> **What the task asks**: Start at the first record below and retype through the last, exactly.

> **Records shown**:

-- ==== Sys2Proof/Machine/Assembler.lean ====
section
/-! DEFINITION. The host assembler: literals, lines, pseudo-instructions and the accesses they stand for
(spec/30_encoding.md R126 to R128). It is the host's, not CORE's; a program is loaded by placing its accesses in
`State.pending`. -/

namespace Sys2Proof.Machine

/-- The word a literal stands for: the raw pattern, or the binary32 value nearest the decimal, ties to even (R126). -/
def literalWord : Literal → Word
  | .raw v => v
  | .decimal neg num places => roundTo neg (num * 2 ^ 149) (10 ^ places)
  | .nan => quietNaN
  | .posInf => infOf false
  | .negInf => infOf true

/-- The bus access of a line (R126, R128). -/
def lineAccess : AsmLine → Access
  | .wr r v => .write (regOffset r) 4 (literalWord v)
  | .rd r => .read (regOffset r) 4
  | .command i => .write (regOffset .cmd) 4 (encode i)

/-- The lines of a pseudo-instruction, in order (R127). -/
def expandPseudo : PseudoOp → List AsmLine
  | .initStream fs => [.wr .pFs fs, .command .init]
  | .setparams cut res a b c d e =>
    [.wr .pCut cut, .wr .pRes res, .wr .pWta a, .wr .pWtb b, .wr .pWtc c, .wr .pWtd d, .wr .pWte e, .command .setp]
  | .process x => [.wr .pIn x, .command .proc, .rd .out]
  | .clrerr => [.wr .status (.raw 0x00003F00#32)]

/-- A host program as the events it issues, one access per line, in order (R126, R128). -/
def programEvents (lines : List AsmLine) : List PlatformEvent := lines.map (fun l => .access (lineAccess l))

/-- The host issues a program after every event that waits. -/
def issueProgram (lines : List AsmLine) (s : State) : State := { s with pending := s.pending ++ programEvents lines }

end Sys2Proof.Machine
end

> **Solved problem**:
-- ==== Sys2Proof/Machine/Assembler.lean ====
section
/-! DEFINITION. The host assembler: literals, lines, pseudo-instructions and the accesses they stand for
(spec/30_encoding.md R126 to R128). It is the host's, not CORE's; a program is loaded by placing its accesses in
`State.pending`. -/

namespace Sys2Proof.Machine

/-- The word a literal stands for: the raw pattern, or the binary32 value nearest the decimal, ties to even (R126). -/
def literalWord : Literal → Word
  | .raw v => v
  | .decimal neg num places => roundTo neg (num * 2 ^ 149) (10 ^ places)
  | .nan => quietNaN
  | .posInf => infOf false
  | .negInf => infOf true

/-- The bus access of a line (R126, R128). -/
def lineAccess : AsmLine → Access
  | .wr r v => .write (regOffset r) 4 (literalWord v)
  | .rd r => .read (regOffset r) 4
  | .command i => .write (regOffset .cmd) 4 (encode i)

/-- The lines of a pseudo-instruction, in order (R127). -/
def expandPseudo : PseudoOp → List AsmLine
  | .initStream fs => [.wr .pFs fs, .command .init]
  | .setparams cut res a b c d e =>
    [.wr .pCut cut, .wr .pRes res, .wr .pWta a, .wr .pWtb b, .wr .pWtc c, .wr .pWtd d, .wr .pWte e, .command .setp]
  | .process x => [.wr .pIn x, .command .proc, .rd .out]
  | .clrerr => [.wr .status (.raw 0x00003F00#32)]

/-- A host program as the events it issues, one access per line, in order (R126, R128). -/
def programEvents (lines : List AsmLine) : List PlatformEvent := lines.map (fun l => .access (lineAccess l))

/-- The host issues a program after every event that waits. -/
def issueProgram (lines : List AsmLine) (s : State) : State := { s with pending := s.pending ++ programEvents lines }

end Sys2Proof.Machine
end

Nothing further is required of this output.